Stored data:
▽

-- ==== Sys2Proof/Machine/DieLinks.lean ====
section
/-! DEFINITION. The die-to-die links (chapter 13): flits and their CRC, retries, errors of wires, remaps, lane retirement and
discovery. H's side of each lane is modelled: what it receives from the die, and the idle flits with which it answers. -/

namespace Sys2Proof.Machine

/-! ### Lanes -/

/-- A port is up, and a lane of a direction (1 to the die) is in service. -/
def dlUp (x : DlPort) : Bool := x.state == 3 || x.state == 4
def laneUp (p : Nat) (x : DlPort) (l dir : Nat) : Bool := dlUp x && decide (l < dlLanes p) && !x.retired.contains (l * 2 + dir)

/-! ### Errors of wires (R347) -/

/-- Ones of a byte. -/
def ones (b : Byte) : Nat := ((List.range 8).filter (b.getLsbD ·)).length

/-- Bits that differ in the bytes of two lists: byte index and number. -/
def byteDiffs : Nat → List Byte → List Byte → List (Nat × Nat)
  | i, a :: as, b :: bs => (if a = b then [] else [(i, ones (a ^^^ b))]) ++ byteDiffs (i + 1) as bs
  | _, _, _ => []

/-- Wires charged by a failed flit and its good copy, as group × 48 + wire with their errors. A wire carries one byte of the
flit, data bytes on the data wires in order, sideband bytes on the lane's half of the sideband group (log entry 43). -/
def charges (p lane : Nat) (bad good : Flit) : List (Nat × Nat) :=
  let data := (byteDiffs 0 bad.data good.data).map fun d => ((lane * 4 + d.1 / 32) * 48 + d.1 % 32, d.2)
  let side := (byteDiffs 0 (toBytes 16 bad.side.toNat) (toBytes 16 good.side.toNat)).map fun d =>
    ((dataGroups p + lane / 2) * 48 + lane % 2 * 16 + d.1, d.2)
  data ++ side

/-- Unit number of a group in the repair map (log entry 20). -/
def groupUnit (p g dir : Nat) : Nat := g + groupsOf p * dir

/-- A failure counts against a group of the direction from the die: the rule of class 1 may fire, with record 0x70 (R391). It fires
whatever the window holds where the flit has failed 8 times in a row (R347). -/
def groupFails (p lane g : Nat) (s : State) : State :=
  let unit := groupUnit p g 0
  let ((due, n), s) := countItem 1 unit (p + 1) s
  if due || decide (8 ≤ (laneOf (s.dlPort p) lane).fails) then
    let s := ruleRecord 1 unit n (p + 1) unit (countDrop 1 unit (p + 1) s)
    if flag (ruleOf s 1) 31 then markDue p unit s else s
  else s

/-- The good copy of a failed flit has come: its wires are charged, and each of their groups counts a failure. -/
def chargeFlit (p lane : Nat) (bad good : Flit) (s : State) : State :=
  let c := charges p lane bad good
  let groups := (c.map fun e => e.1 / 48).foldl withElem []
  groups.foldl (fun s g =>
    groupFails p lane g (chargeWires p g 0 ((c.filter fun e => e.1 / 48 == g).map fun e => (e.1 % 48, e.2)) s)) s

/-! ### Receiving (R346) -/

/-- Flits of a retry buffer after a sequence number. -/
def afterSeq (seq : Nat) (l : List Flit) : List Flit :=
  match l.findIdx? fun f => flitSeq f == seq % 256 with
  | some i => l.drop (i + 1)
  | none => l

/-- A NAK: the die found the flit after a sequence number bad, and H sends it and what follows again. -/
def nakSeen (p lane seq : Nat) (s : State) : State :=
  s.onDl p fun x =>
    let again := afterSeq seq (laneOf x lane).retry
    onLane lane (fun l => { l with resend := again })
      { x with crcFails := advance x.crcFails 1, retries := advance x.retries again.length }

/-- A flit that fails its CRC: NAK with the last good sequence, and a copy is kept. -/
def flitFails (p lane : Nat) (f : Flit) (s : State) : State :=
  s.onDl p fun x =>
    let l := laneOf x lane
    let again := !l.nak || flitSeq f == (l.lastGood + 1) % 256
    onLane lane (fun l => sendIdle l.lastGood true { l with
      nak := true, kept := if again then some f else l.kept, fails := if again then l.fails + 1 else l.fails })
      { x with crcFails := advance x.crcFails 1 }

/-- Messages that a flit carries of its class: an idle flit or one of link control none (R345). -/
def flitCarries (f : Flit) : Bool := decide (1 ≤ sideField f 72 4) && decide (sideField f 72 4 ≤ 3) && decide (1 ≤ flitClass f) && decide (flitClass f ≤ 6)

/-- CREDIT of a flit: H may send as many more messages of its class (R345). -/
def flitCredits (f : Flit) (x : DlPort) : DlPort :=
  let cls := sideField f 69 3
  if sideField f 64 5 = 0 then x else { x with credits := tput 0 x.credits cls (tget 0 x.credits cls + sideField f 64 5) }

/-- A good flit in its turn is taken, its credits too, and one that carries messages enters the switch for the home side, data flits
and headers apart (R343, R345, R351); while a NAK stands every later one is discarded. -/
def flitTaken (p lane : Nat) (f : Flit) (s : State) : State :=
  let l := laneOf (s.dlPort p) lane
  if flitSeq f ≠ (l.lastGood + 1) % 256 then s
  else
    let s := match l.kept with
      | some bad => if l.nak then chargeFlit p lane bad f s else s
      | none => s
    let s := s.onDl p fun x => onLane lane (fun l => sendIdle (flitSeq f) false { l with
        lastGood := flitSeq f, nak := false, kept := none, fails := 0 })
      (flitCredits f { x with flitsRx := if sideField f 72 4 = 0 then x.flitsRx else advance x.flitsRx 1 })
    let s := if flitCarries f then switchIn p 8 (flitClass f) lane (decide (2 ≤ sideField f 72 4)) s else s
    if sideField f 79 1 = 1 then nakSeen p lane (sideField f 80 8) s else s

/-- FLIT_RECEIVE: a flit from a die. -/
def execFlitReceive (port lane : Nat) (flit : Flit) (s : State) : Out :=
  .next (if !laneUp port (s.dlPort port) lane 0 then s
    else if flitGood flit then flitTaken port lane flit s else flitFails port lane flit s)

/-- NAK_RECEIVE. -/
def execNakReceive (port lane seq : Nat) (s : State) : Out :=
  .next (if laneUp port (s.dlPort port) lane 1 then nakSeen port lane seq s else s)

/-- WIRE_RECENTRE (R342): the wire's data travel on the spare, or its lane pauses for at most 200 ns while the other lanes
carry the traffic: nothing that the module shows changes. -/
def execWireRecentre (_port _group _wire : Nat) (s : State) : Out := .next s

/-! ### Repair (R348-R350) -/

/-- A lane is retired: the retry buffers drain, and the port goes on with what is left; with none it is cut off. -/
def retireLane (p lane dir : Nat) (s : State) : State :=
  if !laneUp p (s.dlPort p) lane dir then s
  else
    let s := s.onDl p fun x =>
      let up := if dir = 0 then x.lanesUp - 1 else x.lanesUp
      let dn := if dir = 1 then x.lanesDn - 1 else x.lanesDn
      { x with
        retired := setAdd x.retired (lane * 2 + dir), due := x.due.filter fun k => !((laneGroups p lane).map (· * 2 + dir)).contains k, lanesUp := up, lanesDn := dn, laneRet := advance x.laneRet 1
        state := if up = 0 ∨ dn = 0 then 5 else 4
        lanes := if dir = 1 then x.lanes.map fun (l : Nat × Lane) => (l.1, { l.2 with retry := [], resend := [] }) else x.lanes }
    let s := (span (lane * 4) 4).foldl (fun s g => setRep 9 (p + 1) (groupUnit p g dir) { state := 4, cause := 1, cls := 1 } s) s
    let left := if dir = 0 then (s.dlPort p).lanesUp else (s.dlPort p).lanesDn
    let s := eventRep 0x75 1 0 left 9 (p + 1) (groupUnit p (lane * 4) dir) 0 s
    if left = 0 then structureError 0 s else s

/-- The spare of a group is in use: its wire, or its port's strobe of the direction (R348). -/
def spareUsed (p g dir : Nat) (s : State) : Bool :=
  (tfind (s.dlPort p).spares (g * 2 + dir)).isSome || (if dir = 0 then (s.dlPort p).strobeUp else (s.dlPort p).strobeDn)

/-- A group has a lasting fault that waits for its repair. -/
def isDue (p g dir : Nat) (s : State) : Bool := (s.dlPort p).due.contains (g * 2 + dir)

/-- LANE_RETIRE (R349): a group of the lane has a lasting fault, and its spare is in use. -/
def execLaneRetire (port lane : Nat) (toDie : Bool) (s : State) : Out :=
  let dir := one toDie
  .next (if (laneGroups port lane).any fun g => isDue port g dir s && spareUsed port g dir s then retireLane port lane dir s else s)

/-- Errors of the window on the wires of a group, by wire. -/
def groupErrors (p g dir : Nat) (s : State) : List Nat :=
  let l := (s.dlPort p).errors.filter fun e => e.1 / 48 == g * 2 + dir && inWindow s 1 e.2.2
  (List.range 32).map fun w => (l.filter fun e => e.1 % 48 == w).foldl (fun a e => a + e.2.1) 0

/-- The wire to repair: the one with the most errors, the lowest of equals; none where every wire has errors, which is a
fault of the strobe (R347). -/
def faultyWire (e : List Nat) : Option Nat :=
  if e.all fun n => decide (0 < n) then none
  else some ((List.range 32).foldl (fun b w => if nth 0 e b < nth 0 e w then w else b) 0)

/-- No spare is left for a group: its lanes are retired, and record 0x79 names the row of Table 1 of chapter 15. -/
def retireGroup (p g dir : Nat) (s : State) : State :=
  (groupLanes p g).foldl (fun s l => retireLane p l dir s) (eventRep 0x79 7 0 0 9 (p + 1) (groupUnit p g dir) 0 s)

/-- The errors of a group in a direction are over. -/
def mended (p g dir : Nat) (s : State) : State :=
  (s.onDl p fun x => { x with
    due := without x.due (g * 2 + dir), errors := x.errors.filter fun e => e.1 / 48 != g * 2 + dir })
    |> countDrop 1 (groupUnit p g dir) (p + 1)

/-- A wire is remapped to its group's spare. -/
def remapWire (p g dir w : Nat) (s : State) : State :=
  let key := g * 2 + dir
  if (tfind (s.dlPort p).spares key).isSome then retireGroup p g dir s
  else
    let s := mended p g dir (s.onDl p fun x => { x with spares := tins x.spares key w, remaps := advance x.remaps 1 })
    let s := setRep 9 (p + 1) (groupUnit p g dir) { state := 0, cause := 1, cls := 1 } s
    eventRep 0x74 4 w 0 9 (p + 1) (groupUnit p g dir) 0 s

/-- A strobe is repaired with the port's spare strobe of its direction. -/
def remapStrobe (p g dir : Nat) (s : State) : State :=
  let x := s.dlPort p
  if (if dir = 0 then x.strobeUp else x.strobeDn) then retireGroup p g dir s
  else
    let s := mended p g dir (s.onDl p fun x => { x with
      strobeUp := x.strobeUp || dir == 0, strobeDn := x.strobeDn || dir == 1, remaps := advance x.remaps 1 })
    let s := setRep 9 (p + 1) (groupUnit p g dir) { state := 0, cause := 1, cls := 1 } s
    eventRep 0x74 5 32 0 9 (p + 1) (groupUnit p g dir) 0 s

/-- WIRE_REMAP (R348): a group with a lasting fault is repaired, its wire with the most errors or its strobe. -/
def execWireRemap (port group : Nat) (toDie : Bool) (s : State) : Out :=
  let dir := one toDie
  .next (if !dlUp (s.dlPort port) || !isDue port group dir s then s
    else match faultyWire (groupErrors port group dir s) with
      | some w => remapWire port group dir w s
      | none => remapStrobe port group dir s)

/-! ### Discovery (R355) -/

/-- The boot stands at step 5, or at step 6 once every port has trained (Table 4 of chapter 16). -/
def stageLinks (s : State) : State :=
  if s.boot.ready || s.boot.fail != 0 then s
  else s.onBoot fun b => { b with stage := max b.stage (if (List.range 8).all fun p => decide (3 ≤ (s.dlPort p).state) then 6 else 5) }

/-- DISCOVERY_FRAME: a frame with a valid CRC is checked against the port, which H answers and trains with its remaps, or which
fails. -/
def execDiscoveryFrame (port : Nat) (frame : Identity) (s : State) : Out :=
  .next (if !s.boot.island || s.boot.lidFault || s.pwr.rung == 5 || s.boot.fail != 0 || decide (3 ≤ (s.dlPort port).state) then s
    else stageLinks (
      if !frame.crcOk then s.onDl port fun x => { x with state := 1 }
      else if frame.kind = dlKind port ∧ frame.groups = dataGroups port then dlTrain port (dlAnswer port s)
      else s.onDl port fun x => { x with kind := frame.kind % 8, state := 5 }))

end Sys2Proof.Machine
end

△
▽

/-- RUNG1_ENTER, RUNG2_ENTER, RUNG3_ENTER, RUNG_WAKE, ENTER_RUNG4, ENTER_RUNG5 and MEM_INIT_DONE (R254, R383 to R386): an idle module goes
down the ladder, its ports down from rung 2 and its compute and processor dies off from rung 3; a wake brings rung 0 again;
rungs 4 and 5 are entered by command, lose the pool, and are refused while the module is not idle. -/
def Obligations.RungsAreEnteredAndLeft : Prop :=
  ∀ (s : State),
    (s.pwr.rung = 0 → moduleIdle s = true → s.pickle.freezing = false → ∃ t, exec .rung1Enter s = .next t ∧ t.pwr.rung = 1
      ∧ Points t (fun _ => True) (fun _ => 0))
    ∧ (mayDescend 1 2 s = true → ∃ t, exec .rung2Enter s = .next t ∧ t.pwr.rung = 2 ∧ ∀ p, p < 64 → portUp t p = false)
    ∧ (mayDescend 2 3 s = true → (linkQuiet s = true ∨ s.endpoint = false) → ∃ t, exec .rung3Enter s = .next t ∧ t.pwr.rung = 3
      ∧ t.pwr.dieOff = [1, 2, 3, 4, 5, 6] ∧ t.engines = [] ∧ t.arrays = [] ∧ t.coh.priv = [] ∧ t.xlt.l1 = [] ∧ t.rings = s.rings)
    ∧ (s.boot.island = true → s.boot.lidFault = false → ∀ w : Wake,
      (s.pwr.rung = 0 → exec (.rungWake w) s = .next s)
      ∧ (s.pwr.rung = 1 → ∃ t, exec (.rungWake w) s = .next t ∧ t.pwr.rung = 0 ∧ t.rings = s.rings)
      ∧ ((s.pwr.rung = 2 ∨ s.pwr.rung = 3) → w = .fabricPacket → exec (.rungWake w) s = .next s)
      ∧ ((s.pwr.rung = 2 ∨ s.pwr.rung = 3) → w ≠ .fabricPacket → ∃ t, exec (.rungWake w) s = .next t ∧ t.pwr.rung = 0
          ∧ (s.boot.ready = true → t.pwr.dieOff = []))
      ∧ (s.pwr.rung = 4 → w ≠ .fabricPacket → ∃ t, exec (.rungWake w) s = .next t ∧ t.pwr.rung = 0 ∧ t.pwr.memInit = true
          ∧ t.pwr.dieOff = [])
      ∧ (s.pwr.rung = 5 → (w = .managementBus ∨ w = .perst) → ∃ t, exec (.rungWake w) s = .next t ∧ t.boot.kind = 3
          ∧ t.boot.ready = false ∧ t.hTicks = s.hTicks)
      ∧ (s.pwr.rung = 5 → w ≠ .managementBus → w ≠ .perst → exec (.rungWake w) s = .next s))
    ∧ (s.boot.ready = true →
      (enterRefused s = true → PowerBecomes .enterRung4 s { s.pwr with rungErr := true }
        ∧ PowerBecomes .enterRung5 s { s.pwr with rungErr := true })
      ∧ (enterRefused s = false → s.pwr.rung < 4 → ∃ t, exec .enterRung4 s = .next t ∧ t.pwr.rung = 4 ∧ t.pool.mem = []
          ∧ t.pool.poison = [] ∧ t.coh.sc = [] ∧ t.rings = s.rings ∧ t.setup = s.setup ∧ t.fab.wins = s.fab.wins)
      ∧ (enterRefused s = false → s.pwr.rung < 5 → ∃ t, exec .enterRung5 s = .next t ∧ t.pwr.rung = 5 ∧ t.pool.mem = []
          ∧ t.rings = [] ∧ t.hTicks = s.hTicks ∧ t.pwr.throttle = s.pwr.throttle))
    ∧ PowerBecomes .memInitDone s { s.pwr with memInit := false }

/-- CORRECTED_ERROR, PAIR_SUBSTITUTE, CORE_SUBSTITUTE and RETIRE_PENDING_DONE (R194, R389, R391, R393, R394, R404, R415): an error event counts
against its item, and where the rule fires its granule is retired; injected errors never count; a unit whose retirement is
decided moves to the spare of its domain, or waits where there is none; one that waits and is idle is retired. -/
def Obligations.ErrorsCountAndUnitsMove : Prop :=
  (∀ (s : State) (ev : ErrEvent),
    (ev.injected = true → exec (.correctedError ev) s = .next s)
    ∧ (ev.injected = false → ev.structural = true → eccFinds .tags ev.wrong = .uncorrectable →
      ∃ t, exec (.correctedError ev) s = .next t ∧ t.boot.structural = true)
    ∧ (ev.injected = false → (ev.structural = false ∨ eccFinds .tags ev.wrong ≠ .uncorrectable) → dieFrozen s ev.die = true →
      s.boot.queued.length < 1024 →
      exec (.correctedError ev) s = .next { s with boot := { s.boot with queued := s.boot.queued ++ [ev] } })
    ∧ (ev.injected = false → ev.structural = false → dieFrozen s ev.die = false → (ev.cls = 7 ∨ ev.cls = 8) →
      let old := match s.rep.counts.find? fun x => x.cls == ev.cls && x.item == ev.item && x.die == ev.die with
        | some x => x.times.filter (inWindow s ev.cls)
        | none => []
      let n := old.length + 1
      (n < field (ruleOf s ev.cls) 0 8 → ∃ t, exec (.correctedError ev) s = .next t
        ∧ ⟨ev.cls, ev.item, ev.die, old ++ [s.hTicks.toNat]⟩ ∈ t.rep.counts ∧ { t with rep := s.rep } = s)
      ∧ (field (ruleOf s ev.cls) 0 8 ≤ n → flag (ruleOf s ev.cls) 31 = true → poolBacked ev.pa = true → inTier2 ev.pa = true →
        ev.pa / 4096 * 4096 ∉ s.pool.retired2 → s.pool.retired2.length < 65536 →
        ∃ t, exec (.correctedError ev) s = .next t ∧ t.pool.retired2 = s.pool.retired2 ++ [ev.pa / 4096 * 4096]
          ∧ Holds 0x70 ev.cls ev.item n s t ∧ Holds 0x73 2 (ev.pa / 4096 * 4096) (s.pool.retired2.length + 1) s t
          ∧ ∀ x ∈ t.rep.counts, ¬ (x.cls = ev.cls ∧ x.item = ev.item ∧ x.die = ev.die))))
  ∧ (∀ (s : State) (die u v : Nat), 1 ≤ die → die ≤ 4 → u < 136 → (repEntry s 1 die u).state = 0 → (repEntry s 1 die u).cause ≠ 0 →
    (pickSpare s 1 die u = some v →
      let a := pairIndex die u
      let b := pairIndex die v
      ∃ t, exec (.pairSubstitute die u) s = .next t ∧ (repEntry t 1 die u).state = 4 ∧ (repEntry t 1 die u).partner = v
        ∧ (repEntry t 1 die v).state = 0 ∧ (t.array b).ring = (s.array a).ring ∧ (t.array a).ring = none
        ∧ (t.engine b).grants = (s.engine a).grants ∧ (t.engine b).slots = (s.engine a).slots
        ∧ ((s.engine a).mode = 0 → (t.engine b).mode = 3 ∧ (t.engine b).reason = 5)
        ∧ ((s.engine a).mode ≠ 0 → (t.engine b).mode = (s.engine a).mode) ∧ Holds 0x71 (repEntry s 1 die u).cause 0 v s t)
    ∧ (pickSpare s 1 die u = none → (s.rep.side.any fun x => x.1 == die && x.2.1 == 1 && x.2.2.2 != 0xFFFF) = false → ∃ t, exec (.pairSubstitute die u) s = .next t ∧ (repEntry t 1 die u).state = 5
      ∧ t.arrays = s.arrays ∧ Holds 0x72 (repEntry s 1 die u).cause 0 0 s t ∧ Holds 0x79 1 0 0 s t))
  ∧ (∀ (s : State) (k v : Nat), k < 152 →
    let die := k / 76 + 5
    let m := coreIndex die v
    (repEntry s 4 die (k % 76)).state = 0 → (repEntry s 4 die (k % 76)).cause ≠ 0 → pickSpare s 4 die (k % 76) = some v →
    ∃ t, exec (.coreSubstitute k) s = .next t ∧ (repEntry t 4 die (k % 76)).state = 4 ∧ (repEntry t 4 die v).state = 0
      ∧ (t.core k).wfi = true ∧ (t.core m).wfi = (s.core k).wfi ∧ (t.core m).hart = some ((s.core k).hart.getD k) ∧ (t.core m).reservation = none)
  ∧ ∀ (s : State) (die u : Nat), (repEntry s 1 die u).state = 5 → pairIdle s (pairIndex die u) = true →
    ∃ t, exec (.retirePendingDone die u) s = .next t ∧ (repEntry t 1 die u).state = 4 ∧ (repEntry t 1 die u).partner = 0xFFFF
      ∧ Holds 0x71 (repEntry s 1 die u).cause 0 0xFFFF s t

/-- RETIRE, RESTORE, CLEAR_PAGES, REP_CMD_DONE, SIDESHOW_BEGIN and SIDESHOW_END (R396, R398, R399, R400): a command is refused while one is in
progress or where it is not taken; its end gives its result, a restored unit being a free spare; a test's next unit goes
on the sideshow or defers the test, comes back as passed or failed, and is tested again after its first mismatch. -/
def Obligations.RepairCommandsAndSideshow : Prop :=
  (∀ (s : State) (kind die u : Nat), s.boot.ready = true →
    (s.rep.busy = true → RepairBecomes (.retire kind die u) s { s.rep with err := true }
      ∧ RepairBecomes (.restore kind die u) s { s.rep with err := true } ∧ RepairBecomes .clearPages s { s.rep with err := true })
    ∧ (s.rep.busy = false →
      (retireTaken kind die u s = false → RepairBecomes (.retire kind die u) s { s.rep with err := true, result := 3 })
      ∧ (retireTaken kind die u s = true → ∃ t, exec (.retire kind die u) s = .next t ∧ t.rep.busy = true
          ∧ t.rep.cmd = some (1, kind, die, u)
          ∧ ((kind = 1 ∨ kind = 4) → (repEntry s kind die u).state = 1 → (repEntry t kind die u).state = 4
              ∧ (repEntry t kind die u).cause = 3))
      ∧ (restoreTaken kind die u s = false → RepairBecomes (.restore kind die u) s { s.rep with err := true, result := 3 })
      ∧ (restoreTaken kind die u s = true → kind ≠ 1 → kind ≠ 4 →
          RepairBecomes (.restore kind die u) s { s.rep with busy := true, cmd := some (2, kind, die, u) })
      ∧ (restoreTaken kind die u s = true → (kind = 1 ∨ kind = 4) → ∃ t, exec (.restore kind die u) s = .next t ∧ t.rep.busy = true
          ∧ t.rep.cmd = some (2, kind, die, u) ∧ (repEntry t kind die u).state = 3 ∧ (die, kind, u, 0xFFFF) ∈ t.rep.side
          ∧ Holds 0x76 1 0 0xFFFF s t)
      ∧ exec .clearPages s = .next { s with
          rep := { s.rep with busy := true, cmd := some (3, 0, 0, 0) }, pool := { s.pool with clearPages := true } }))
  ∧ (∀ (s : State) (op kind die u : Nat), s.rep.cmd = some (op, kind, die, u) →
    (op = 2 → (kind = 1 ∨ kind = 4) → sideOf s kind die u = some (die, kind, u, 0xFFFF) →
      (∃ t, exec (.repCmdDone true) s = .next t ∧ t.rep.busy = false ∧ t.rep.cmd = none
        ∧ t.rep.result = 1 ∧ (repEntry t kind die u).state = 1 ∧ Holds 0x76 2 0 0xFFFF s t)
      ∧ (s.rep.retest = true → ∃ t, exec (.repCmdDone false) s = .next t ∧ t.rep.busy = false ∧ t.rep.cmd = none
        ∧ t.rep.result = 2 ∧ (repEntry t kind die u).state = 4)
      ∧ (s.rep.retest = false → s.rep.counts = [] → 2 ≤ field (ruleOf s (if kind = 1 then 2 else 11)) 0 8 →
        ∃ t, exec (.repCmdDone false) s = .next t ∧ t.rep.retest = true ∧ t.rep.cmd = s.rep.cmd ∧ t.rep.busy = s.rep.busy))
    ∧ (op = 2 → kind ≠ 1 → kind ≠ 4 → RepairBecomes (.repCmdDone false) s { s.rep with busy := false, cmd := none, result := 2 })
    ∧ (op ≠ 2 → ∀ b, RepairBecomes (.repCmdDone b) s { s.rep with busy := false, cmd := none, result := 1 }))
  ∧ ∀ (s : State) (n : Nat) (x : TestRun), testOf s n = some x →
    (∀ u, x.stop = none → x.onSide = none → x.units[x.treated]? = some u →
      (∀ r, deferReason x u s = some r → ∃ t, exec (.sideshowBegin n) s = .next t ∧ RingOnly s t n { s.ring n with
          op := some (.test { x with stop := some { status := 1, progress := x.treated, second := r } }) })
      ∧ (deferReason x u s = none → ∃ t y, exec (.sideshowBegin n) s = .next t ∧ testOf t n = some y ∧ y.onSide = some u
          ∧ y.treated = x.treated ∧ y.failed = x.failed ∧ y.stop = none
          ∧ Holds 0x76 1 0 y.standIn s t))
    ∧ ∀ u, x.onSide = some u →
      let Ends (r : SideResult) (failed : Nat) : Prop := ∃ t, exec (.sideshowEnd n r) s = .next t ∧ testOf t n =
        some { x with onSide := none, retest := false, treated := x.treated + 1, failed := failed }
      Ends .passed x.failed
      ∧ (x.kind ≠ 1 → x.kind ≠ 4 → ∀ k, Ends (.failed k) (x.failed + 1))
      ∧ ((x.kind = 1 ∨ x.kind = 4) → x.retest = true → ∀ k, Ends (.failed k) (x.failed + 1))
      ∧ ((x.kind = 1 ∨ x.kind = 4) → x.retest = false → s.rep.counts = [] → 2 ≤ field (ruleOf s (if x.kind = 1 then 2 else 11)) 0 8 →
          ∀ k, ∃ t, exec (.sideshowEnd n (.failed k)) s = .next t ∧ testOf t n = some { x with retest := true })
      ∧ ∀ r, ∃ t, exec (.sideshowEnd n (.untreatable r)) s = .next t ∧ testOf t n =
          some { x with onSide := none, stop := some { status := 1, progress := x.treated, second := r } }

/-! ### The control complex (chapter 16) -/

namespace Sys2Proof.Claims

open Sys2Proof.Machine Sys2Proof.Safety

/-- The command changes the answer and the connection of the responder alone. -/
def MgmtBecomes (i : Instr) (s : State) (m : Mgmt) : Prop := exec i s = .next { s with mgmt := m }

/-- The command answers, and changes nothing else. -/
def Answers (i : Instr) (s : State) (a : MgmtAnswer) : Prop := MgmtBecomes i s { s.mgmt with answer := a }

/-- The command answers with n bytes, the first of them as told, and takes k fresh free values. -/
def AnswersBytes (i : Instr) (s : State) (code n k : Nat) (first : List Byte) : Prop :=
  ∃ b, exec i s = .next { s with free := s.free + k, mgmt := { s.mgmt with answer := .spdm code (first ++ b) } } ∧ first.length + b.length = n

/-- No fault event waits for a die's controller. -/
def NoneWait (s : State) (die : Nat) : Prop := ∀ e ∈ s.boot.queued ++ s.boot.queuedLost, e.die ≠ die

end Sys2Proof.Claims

△

* **Exercise directions**
Both the line containing "-- ==== Sys2Proof/Machine/DieLinks.lean" and the line containing "lane retirement and" belong in the answer. Print them and every line above that falls between them exactly, and no others.

* **Solution**
-- ==== Sys2Proof/Machine/DieLinks.lean ====
section
/-! DEFINITION. The die-to-die links (chapter 13): flits and their CRC, retries, errors of wires, remaps, lane retirement and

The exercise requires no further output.